Airmen Adventures: Hotokegaura - Buddha's Beach

  • Published
  • By Airman 1st Class Patrick S. Ciccarone
  • 35th Fighter Wing Public Affairs


"Airmen Adventures" is a six-month-long print series to accompany Misawa Air Base's alcohol awareness campaign, "Another Day Wasted?" Each story will detail a young Airman's travels to various cities in Japan with transportation, attraction and cost details. This initiative is implemented in hopes of giving Airmen at Misawa a guide to travel outside the gate and explore Japan -- instead of spending another day wasted.

During the week, I write stories that highlight Airmen, airpower and advancements to quality of life made here at Misawa Air Base. As a junior-enlisted member, my weekends and any free time are very important, so once the weekend comes, I high-tail it off base to explore new and interesting parts of Japan.

My latest excursion took two of my friends and I to the mountain Nuidoshiyama up in the Shimokita peninsula. After following our map into the northern-most part of the Aomori Prefecture, we stumbled upon something completely unexpected.

Our target was a mountain near the village of Sai, located approximately three-and-a-half hours from Misawa Air Base. Because of the harsh economic climate, we opted to take the cheaper, scenic route up through Mutsu and avoid the toll road entirely.

We started our morning at 6 a.m., roughly the same time the sun was rising, which meant two things were necessary: an immediate energy drink and - because it's winter time in Misawa - three layers of jackets.

After leaving base, we stopped for some travel snacks and continued on Route 338 toward our destination.

The road that leads to the city of Mutsu and beyond is one that is, you guessed it, surrounded by the countryside. With fall season near its end, our drive was filled with some vibrant reds and oranges to view as we drove along.

Jamming out to a playlist that would make the enlisted club jealous, our drive consisted of personal stories, talk about work and loads of jokes in between.

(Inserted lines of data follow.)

-- ==== Sys2Proof/Machine/Viaduct.lean ====
section
/-! DEFINITION. The Buffer Pool Manager's packets (R289–R293), clearing (R291), and the Viaduct: kicks,
descriptors, segments, errors and stops (R298–R310). -/

namespace Sys2Proof.Machine

-- Buffers ------------------------------------------------------------------------------------------------------

/-- A buffer of pool `p` is allocated to a function, if the pool's free list has one (R289). -/
def State.allocFrom (s : State) (p fid : Nat) : Option (Nat × State) :=
  if !s.bpm.live then none
  else match s.takeFree? p with
    | some (i, q) =>
      let k := bufKey p i
      some (k, ((s.setPool p q).setBuf k { s.buf k with state := 1, owners := [fid] }).bump Reg.totalAllocs 0 32)
    | none => none

/-- Pools that a request of `n` bytes tries, smallest first (R289). -/
def State.fitting (s : State) (n : Nat) : List Nat :=
  (List.range 8).filter fun p => decide (n ≤ poolSize p) && s.poolCount p != 0

/-- A BUF_ALLOC in progress: its packet, its pair and the pools still to try. -/
structure AllocReq where
  pkt : Packet
  pair : Nat
  pools : List Nat
deriving DecidableEq, Repr

/-- One cycle of one request: served by its pool, or moved to the next larger; with no pool left the packet
completes POOL_EMPTY (R289, R290). -/
def State.allocTry (s : State) (r : AllocReq) : State × Option AllocReq :=
  match r.pools with
  | [] => (s.refuse r.pkt ⟨0x13, 0x0304, 0⟩, none)
  | p :: rest =>
    match s.allocFrom p r.pkt.fid with
    | some (k, s1) =>
      let a := s1.bufAddr k
      (s1.done r.pkt [mkHandle k (s1.buf k).gen, loW p, loW a, hiW a], none)
    | none =>
      if rest.isEmpty then (s.refuse r.pkt ⟨0x13, 0x0304, 0⟩, none) else (s, some { r with pools := rest })

/-- The pool has nothing on its free list. -/
def State.poolEmpty (s : State) (p : Nat) : Bool := !s.bpm.live || (s.takeFree? p).isNone

/-- A tied cycle (R290): the pair that RR_NEXT names is served first, RR_NEXT names the other; the second
request stays at the pool for the next cycle, or moves on where the first left the free list empty. -/
def State.allocTie (s : State) (x y : AllocReq) (p : Nat) : State × Option AllocReq × Option AllocReq :=
  let q := s.pool p
  let s0 := s.setPool p { q with rrNext := !q.rrNext }
  let (f, l) := if b2n q.rrNext == x.pair then (x, y) else (y, x)
  let (s1, f1) := s0.allocTry f
  if s1.poolEmpty p then
    let (s2, l1) := s1.allocTry l
    (s2, f1, l1)
  else (s1, f1, some l)

/-- Cycles of up to two requests until both are answered; `n` bounds the cycles, two per pool and more. -/
def State.allocRun (n : Nat) (s : State) (x y : Option AllocReq) : State :=
  match n with
  | 0 => s
  | n + 1 =>
    match x, y with
    | none, none => s
    | some a, none => let (s1, a1) := s.allocTry a; State.allocRun n s1 a1 none
    | none, some b => let (s1, b1) := s.allocTry b; State.allocRun n s1 none b1
    | some a, some b =>
      if a.pools.head? == b.pools.head? && a.pools.head?.isSome then
        let (s1, a1, b1) := s.allocTie a b (a.pools.headD 0)
        State.allocRun n s1 a1 b1
      else
        let (s1, a1) := s.allocTry a
        let (s2, b1) := s1.allocTry b
        State.allocRun n s2 a1 b1

/-- BUF_ALLOC's check (R289). -/
def allocChecks (p : Packet) : List (Option Refuse) :=
  [need (decide (1 ≤ (p.p 0).toNat) && decide ((p.p 0).toNat ≤ 8388608)) (badParam 0x0307 0)]

/-- A context's BUF_ALLOC as a request; a refused one ends here. -/
def State.allocReq (s : State) (c : Ctx) : State × Option AllocReq :=
  match s.packetIn c 0x50 with
  | none => (s, none)
  | some p =>
    match firstRefusal (allocChecks p) with
    | some r => (s.refuse p r, none)
    | none => (s, some { pkt := p, pair := c.pair.val, pools := s.fitting (p.p 0).toNat })

/-- The first `n` cycles of a request that is alone in them. -/
def State.allocAlone (n : Nat) (s : State) (x : Option AllocReq) : State × Option AllocReq :=
  match n, x with
  | n + 1, some a => let (s1, a1) := s.allocTry a; State.allocAlone n s1 a1
  | _, _ => (s, x)

/-- BUF_ALLOC (R289, R290): alone, or with the other pair's BUF_ALLOC that reaches the BPM in the same or a later cycle. -/
def execBufAlloc (c : Ctx) (rival : Option AllocRival) (s : State) : Res :=
  let (s1, x) := s.allocReq c
  match rival with
  | some d =>
    if d.ctx.pair == c.pair then .next (State.allocRun 24 s1 x none)
    else
      let (s2, x2) := State.allocAlone (min d.after 8) s1 x
      let (s3, y) := s2.allocReq d.ctx
      .next (State.allocRun 24 s3 x2 y)
  | none => .next (State.allocRun 24 s1 x none)

/-- BUF_FREE (R293): a refused free logs an event that names the function. -/
def execBufFree (c : Ctx) (s : State) : Res :=
  match s.packetIn c 0x51 with
  | none => .next s
  | some p =>
    match s.checkHandle p.fid (p.p 0) 0 with
    | some r => .next (((s.bumpSat Reg.freeRefused 0 32 1).protoEvent p.fid p.q).refuse p r)
    | none =>
      let k := handleKey (p.p 0)
      let s1 := s.dropOwner k p.fid
      .next (s1.done p [loW (s1.buf k).owners.length, 0, 0, 0])

/-- The checks of BUF_SHARE (R292); a FID that is an owner already needs no more than the handle's. -/
def State.shareChecks (s : State) (p : Packet) : List (Option Refuse) :=
  let b := s.buf (handleKey (p.p 0))
  let f := fld (p.p 1) 0 7
  [s.checkHandle p.fid (p.p 0) 0,
   need (b.owners.contains f || decide (b.owners.length < 4)) (badParam 0x0308 0),
   need (b.owners.contains f || s.reachable f) (badParam 0x0303 1)]

/-- BUF_SHARE (R292). -/
def execBufShare (c : Ctx) (s : State) : Res :=
  .next (s.atKeystone c 0x52 s.shareChecks fun p =>
    let k := handleKey (p.p 0)
    let b := s.buf k
    let f := fld (p.p 1) 0 7
    let owners := if b.owners.contains f then b.owners else b.owners ++ [f]
    (s.setBuf k { b with owners }).done p [loW owners.length, 0, 0, 0])

/-- BUFFER_CLEAR (R291, R296): a DRAINING buffer with no pins is zeroed and joins the tail of its free list, or
in an AT_RISK group is retired in place of clearing. -/
def execBufferClear (pool : Fin 8) (index : Fin 131072) (s : State) : Res :=
  let k := bufKey pool.val index.val
  let b := s.buf k
  if !s.bpm.live || b.state ≠ 2 || b.pins ≠ 0 then .next s
  else if s.bufAtRisk k then .next (s.retireBuf k)
  else
    let n := poolSize pool.val
    let s1 := { s with mem := s.mem.zeroRange (s.bufAddr k) n }
    let s2 := s1.setBuf k { b with state := 0 }
    let q := s2.pool pool.val
    .next ((s2.setPool pool.val { q with returned := q.returned ++ [index.val] }).bumpPair Reg.writeBytesLo Reg.writeBytesHi n)

-- Segments -----------------------------------------------------------------------------------------------------

/-- Bytes of the segment that starts `at` bytes into a transfer: up to the next 4 KiB boundary of the source
(R298). -/
def Xfer.segLen (x : Xfer) (done : Nat) : Nat := min (4096 - (x.src + done) % 4096) (x.len - done)

/-- Segments read and not yet written: the staging blocks a transfer holds (R298). -/
def Xfer.blocks (x : Xfer) : Nat :=
  if x.written < x.issued then (x.src + x.issued - 1) / 4096 - (x.src + x.written) / 4096 + 1 else 0

/-- Staging blocks of a channel. -/
def Channel.blocks (c : Channel) : Nat := match c.xfer with | some x => x.blocks | none => 0

/-- Staging blocks in use (DMA.STAGE_USED). -/
def State.stageUsed (s : State) : Nat := (s.dma.map fun e => e.2.blocks).foldl (· + ·) 0

/-- Segment reads outstanding on a port, or of device memory (`port` none). -/
def State.readsOut (s : State) (port : Option Nat) : Nat :=
  (s.dma.map fun e => match e.2.xfer with
    | some x => if (if x.srcBus then port == some (portOf e.2.owner) else port.isNone) then x.blocks else 0
    | none => 0).foldl (· + ·) 0

/-- A report of a channel's fault (R372). -/
def State.chanReport (s : State) (n code reaction : Nat) : Report :=
  { Report.of (0x0600 + n) code with fid := some (s.chan n).owner, reaction }

/-- A channel halts: its kick ends as `f` says, and its source is raised (R307, R308, Table 14-1). -/
def State.haltChan (s : State) (n cause reason : Nat) (f : State → Packet → State) : State :=
  let s1 := s.setChan n { s.chan n with haltCause := cause, haltReason := reason }
  (s1.endKick n 3 f).raise (512 + n)

/-- The channel has a segment that can be granted now (R299, R300). -/
def State.segReady (s : State) (c : Channel) : Bool :=
  match c.xfer with
  | some x =>
    c.state == 1 && !c.stopping && decide (x.issued < x.len) && decide (x.blocks < 64) && decide (s.stageUsed < 1024) &&
      s.reachable c.owner &&
      (if x.srcBus then decide (s.readsOut (some (portOf c.owner)) < 512) else decide (s.readsOut none < 256))
  | none => false

/-- STARVE_LIMIT of an ARB_CFG; 0 acts as 1 (Table 12-11). -/
def State.starveLimit (s : State) (off : Nat) : Nat := max 1 (s.regF off 0 8)

/-- Best of a list of requesters by two keys, the greater first, then the lower number. -/
def bestOf (xs : List (Nat × Nat × Nat)) : Option Nat :=
  (xs.foldl (fun (acc : Option (Nat × Nat × Nat)) x =>
    match acc with
    | some y =>
      if x.2.1 > y.2.1 || (x.2.1 == y.2.1 && (x.2.2 > y.2.2 || (x.2.2 == y.2.2 && x.1 < y.1))) then some x else acc
    | none => some x) none).map (·.1)

/-- The read of a channel's segment is issued: a block is taken, a bus read goes out (R298). -/
def State.issueSegment (s : State) (n : Nat) : State :=
  let c := s.chan n
  match c.xfer with
  | some x =>
    let len := x.segLen x.issued
    let s1 := s.setChan n { c with starve := 0, xfer := some { x with issued := x.issued + len } }
    let s2 := if x.srcBus then s1.emitRead c.owner (x.src + x.issued) len else s1
    s2.raisePeak Reg.stagePeak 0 11 s2.stageUsed
  | none => s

Passing by several fishing villages, we expressed a combination of envy and worry for the fishermen who had to deal with the steadily biting cold.

Our car resonated with laughs as we continued up the coastline when suddenly silence cut in.

"MONKEYS!"

Sure enough, as we rounded a corner, we encountered a family of Japanese macaques (indigenous to the area) along the road. Red-faced and nimble, using our quick-draw photo-taking ability, we made sure to snap some photos before they faded into the wilderness.

Passing by a few more rest stops, small villages and an upward drive rivalling a roller coaster, we finally reached what we thought was our destination. Only, it wasn't quite that simple.

Our maps routed us to the base of the mountain, which was fine...except there was no entry point. What we found was simply a sign written in kanji warning us of potential bears accompanied by some auspicious looking exclamation points.

Although I ensured my friends I could "take on a bear," they seemed unsure and so we turned back, slightly defeated that we were unable to climb our mountain.

As we drove back along the same route, we consoled ourselves with the notion our day wasn't wasted, despite not achieving our primary goal. Deciding to stop along what we thought was an ordinary rest stop, we discovered what turned out to be a very well-known tourist attraction - Hotokegaura, or Buddha's Inlet.

We ventured into the thicket of trees and descended a staircase not even Rocky would attempt to climb and emerged onto a beach surrounded by towering rock structures, shaped and carved by centuries of water and wind.

This coastline beach features gigantic rock walls that frame the peninsula and as such, makes one feel quite small.

These rock formations were named for their likeness to statues of the Buddha and other figures from Buddhist teachings. Appropriately, the most prominent structure is named the Gohyaku-Rakan, or 500 disciples of Buddha. This jagged, rock face looms above a pier that allows you to stroll out into the water.

After exploring the craggy terrain and attaining a temporary nirvana, we left satisfied that we found an amazing new part of Japan and headed back toward Misawa.

We closed our journey with the travel-traditional bowl of ramen at a shop in Mutsu, and arrived back in town approximately 6 p.m., our bellies and day, full.

My experiences thus far with traveling in Japan have always been positive. With anything in life, keep an open mind and don't be disappointed if something doesn't work out the way you planned. You might end up finding something really amazing in its place.